Starting point is 00:37:35 They don't monitor who takes off and lands. They let go have fun. Yes. So essentially, he is witnessed beating his wife, he gets arrested, he gets held in jail for like two hours, he makes bail, he goes straight to this airport, he takes up his boss's plane, and he has to then fly to crash into his own house. He has to fly under high-voltage power lines of go around other houses, comes right in and...
Starting point is 00:38:06 Holy shit, can you imagine being one of those houses that a fucking plane is going around? Yes. I mean, no. It's like... That's crazy. You'd be like, what in the living fuck? And it was...
Starting point is 00:38:18 At this time, it was 2.30 in the morning. Oh my god. He crashes... It's like kind of like what Sully Sullenberger did on the fucking Hudson except for the bad version of it. Yeah. He crashes into their house and his wife and 24-year-old son escape. The house catches on fire.
Starting point is 00:38:38 Jesus. And they run out the back and they get away. And he dies in the crash. That's crazy. It's not fucking crazy. And then at the end of that article, I swear to God, it says, this is the second bizarre airplane incident in recent days. I wouldn't call that bizarre.
Starting point is 00:38:55 I call that a fucking psychodick. Nightmare. Yeah. Yes. Abuser. Well, also I think it's like we look at pilots, they're so... People who fly planes have to have nerves of steel. Yeah.

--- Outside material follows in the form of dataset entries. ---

/-! ### writeCtrl -/

@[simp] theorem writeCtrl_regs (s : State) (r : CtrlReg) (v : Word) : (s.writeCtrl r v).regs = s.regs := by cases r <;> rfl
@[simp] theorem writeCtrl_accA (s : State) (r : CtrlReg) (v : Word) : (s.writeCtrl r v).accA = s.accA := by cases r <;> rfl
@[simp] theorem writeCtrl_accB (s : State) (r : CtrlReg) (v : Word) : (s.writeCtrl r v).accB = s.accB := by cases r <;> rfl
@[simp] theorem writeCtrl_mem (s : State) (r : CtrlReg) (v : Word) : (s.writeCtrl r v).mem = s.mem := by cases r <;> rfl
@[simp] theorem writeCtrl_fault (s : State) (r : CtrlReg) (v : Word) : (s.writeCtrl r v).fault = s.fault := by cases r <;> rfl
@[simp] theorem writeCtrl_pc (s : State) (r : CtrlReg) (v : Word) : (s.writeCtrl r v).pc = s.pc := by cases r <;> rfl
@[simp] theorem writeCtrl_rep (s : State) (r : CtrlReg) (v : Word) : (s.writeCtrl r v).rep = s.rep := by cases r <;> rfl
@[simp] theorem writeCtrl_prog (s : State) (r : CtrlReg) (v : Word) : (s.writeCtrl r v).prog = s.prog := by cases r <;> rfl
@[simp] theorem writeCtrl_par (s : State) (r : CtrlReg) (v : Word) : (s.writeCtrl r v).par = s.par := by cases r <;> rfl
@[simp] theorem writeCtrl_draws (s : State) (r : CtrlReg) (v : Word) : (s.writeCtrl r v).draws = s.draws := by cases r <;> rfl

@[simp] theorem writeCtrl_haz (s : State) (r : CtrlReg) (v : Word) :
    (s.writeCtrl r v).haz = hazEntry s r :: s.haz := rfl

@[simp] theorem setCtrl_ctrl_same (s : State) (r : CtrlReg) (v : Word) :
    (s.setCtrl r v).ctrl r = r.fix v := by cases r <;> rfl

theorem setCtrl_ctrl_other (s : State) (r r' : CtrlReg) (v : Word) (h : r' ≠ r) :
    (s.setCtrl r v).ctrl r' = s.ctrl r' := by
  cases r <;> cases r' <;> first | rfl | exact absurd rfl h

@[simp] theorem writeCtrl_ctrl (s : State) (r r' : CtrlReg) (v : Word) :
    (s.writeCtrl r v).ctrl r' = (s.setCtrl r v).ctrl r' := by cases r' <;> rfl

/-! ### setAcc -/

@[simp] theorem setAcc_regs (s : State) (x : Acc) (v : Nat) : (s.setAcc x v).regs = s.regs := by cases x <;> rfl
@[simp] theorem setAcc_modcon (s : State) (x : Acc) (v : Nat) : (s.setAcc x v).modcon = s.modcon := by cases x <;> rfl
@[simp] theorem setAcc_xmodsrt (s : State) (x : Acc) (v : Nat) : (s.setAcc x v).xmodsrt = s.xmodsrt := by cases x <;> rfl
@[simp] theorem setAcc_xmodend (s : State) (x : Acc) (v : Nat) : (s.setAcc x v).xmodend = s.xmodend := by cases x <;> rfl
@[simp] theorem setAcc_ymodsrt (s : State) (x : Acc) (v : Nat) : (s.setAcc x v).ymodsrt = s.ymodsrt := by cases x <;> rfl
@[simp] theorem setAcc_ymodend (s : State) (x : Acc) (v : Nat) : (s.setAcc x v).ymodend = s.ymodend := by cases x <;> rfl
@[simp] theorem setAcc_xbrev (s : State) (x : Acc) (v : Nat) : (s.setAcc x v).xbrev = s.xbrev := by cases x <;> rfl
@[simp] theorem setAcc_mem (s : State) (x : Acc) (v : Nat) : (s.setAcc x v).mem = s.mem := by cases x <;> rfl
@[simp] theorem setAcc_haz (s : State) (x : Acc) (v : Nat) : (s.setAcc x v).haz = s.haz := by cases x <;> rfl
@[simp] theorem setAcc_fault (s : State) (x : Acc) (v : Nat) : (s.setAcc x v).fault = s.fault := by cases x <;> rfl
@[simp] theorem setAcc_pc (s : State) (x : Acc) (v : Nat) : (s.setAcc x v).pc = s.pc := by cases x <;> rfl
@[simp] theorem setAcc_rep (s : State) (x : Acc) (v : Nat) : (s.setAcc x v).rep = s.rep := by cases x <;> rfl
@[simp] theorem setAcc_prog (s : State) (x : Acc) (v : Nat) : (s.setAcc x v).prog = s.prog := by cases x <;> rfl
@[simp] theorem setAcc_par (s : State) (x : Acc) (v : Nat) : (s.setAcc x v).par = s.par := by cases x <;> rfl
@[simp] theorem setAcc_draws (s : State) (x : Acc) (v : Nat) : (s.setAcc x v).draws = s.draws := by cases x <;> rfl

@[simp] theorem setAcc_acc_same (s : State) (x : Acc) (v : Nat) : (s.setAcc x v).acc x = v := by
  cases x <;> rfl

@[simp] theorem setAcc_acc_other (s : State) (x : Acc) (v : Nat) :
    (s.setAcc x v).acc (otherAcc x) = s.acc (otherAcc x) := by cases x <;> rfl

/-! ### W registers -/

@[simp] theorem setW_w_same (s : State) (n : Reg) (v : Word) : (s.setW n v).w n = v := by
  simp [State.setW, State.w]

theorem setW_w_other (s : State) (n m : Reg) (v : Word) (h : n ≠ m) : (s.setW n v).w m = s.w m := by
  have h' : n.val ≠ m.val := fun e => h (Fin.ext e)
  simp [State.setW, State.w, h']

theorem setW_w (s : State) (n m : Reg) (v : Word) :
    (s.setW n v).w m = if n = m then v else s.w m := by
  by_cases h : n = m
  · subst h; simp
  · simp [setW_w_other s n m v h, h]

@[simp] theorem closeWindow_w (s : State) (n : Reg) : s.closeWindow.w n = s.w n := rfl

@[simp] theorem setByte_w (s : State) (a : Word) (b : Byte) (n : Reg) :
    (s.setByte a b).w n = s.w n := rfl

Starting point is 00:39:08 They have to be constantly the most reasonable person everywhere they go because they have to handle shit. They're like the bottom line of handling shit. Yeah. And it seems to me 99% of most pilots do exactly that at all times. They'd hope. I mean, right? It seems like they just do it.

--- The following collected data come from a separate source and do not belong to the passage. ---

/-! ### Stores -/

/-- Settles O38: the plain step of either size. -/
theorem movStoresThroughAPointer : Obligations.MovStoresThroughAPointer := by
  unfold Obligations.MovStoresThroughAPointer
  refine ⟨?word, ?byte, ?wordSelf, ?byteSelf⟩
  case word => exact fun s t m n d hplain hn hw => exec_store_pointer (xPointer_plainWrite hplain) hn hw
  case byte => exact fun s t m n d hplain hn hw => exec_store_pointer (xPointer_plainWrite hplain) hn hw
  case wordSelf => exact fun s t m d hplain hm hw => exec_store_self (xPointer_plainWrite hplain) hm hw
  case byteSelf => exact fun s t m d hplain hm hw => exec_store_self (xPointer_plainWrite hplain) hm hw

/-- Settles O44: the plain sum with the offset, which bit-reversed addressing does not take. -/
theorem movLiteralOffsetStores : Obligations.MovLiteralOffsetStores := by
  unfold Obligations.MovLiteralOffsetStores
  exact ⟨fun s t n p k hx hw => exec_store_offset (xStep_plain hx rfl .word k) hw,
    fun s t n p k hx hw => exec_store_offset (xStep_plain hx rfl .byte k) hw⟩

/-! ### Memory to memory -/

/-- Settles O39: the source gives what its address delivers, the destination is stored to. -/
theorem movMemoryToMemoryReadsBeforeItWrites : Obligations.MovMemoryToMemoryReadsBeforeItWrites := by
  unfold Obligations.MovMemoryToMemoryReadsBeforeItWrites
  intro s t size src dst ea ea' v us us' hs hs' hz hsrc hdst hd hw
  exact exec_mov_operandStep (sourceStep_of_operandStep hz hsrc hd) hs hs' hdst hw

/-- The indexed operand under plain addressing, on either path. -/
theorem operandStep_index {s : State} {n b : Reg} (hn : xModActive s n = false)
    (hb : xModActive s b = false) (path : Path) (size : Size) :
    operandStep s path size (.idx n b) (s.w n + s.w b) [] :=
  ⟨fun h => (by rw [hb] at h; cases h), xStep_index hn size, rfl⟩

/-- Settles O40: the indexed operand beside a register, another indexed operand or a plain pointer. -/
theorem movIndexedAddressesTheSum : Obligations.MovIndexedAddressesTheSum := by
  unfold Obligations.MovIndexedAddressesTheSum
  refine ⟨?load, ?store, ?both, ?source, ?destination⟩
  case load =>
    intro s size n b d v hz hn hb hd
    obtain ⟨hsel, hq, -⟩ := operandStep_index hn hb .xr size
    exact exec_load_indexed hz hsel hq hd
  case store =>
    intro s t size n b r hn hb hw
    obtain ⟨hsel, hq, -⟩ := operandStep_index hn hb .xw size
    exact exec_store_indexed hsel hq hw
  case both =>
    intro s t size n b d b' v hz hn hb hd' hb' hd hw
    exact exec_mov_operandStep (sourceStep_of_operandStep hz (operandStep_index hn hb .xr size) hd)
      (shares_of_idx _ _ _) (shares_of_idx _ _ _) (operandStep_index hd' hb' .xw size) hw
  case source =>
    intro s t size m n b d v hz hn hb hplain hshare hd hw
    have hp := xPointer_plainWrite hplain
    have done := exec_mov_operandStep
      (sourceStep_of_operandStep hz (operandStep_index hn hb .xr size) hd)
      (shares_of_notMem_or_ind hshare) (shares_of_idx _ _ _) ⟨_, hp, rfl⟩ hw
    rwa [List.nil_append, setRegs_pointer (xPointer_ind hp) ((stores_regs hw).trans (closeWindow_regs s))]
      at done
  case destination =>
    intro s t size m n d b v hz hplain hd' hb hshare hd hw
    have hp := xPointer_plainRead hplain size m
    have done := exec_mov_operandStep
      (sourceStep_of_operandStep (src := .ptr m n) hz ⟨_, hp, rfl⟩ hd)
      (shares_of_idx _ _ _) (shares_of_notMem_or_ind hshare) (operandStep_index hd' hb .xw size) hw
    rwa [List.append_nil, setRegs_pointer (xPointer_ind hp) ((stores_regs hw).trans (closeWindow_regs s))]
      at done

Starting point is 00:39:26 So when one loses their shit... It's like because the quotes they had in that article, the people that he worked for for 13 months, so not forever, but still they were like, he was rock solid. He was like... Of course. He was the golden boy. Well, people put on this facade of this normal, I've got my shit together and then they just then snap, but it looks...

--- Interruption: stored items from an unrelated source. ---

-- ==== Sys2Proof/Machine/Control.lean ====
section
/-! DEFINITION. INIT (spec/44_control.md R160). -/

namespace Sys2Proof.Machine

/-- INIT (R160): every field of R20 to its reset value, whatever FLT is, and OK. It raises nothing. -/
def execInit (s : State) : Host.Outcome State Fault Refusal := .next (respond .ok [] (initWriter s))

end Sys2Proof.Machine
end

Starting point is 00:39:47 But it's calculated and you can smoke a cigarette and fucking right before you crash a fucking plane because you're just so used to being acting like everything's fine and normal. That's right. As you're doing the craziest thing anyone could do, you're also like, anyway... Smokes it. ...thing.
Starting point is 00:40:04 Okay. Yeah. So, and also I think it's that thing of like when the veneer cracks because he had been witnessed beating his wife, then arrested for it. So it all was like any secrets that they had at home were now fully public. And he was like the end, like family annihilator style. We're not, we can't live through this. Right.
Starting point is 00:40:24 But apparently, so at the end of that article, it was, it said, it's the second bizarre airplane incident in recent days, quote-unquote bizarre. On Friday, an employee stole a turboprop plane from the SeaTac International Airport in Seattle and flew it for more than an hour before dying in a crash on an island southwest of Tacoma. What the... Oh, I remember that. Yeah. When someone just stole an airplane and then crashed it.
Starting point is 00:40:48 That's right. And killed themselves. Yeah. So that's my short. Geez. And super insane. Like here's some weird airplane stories. That's crazy.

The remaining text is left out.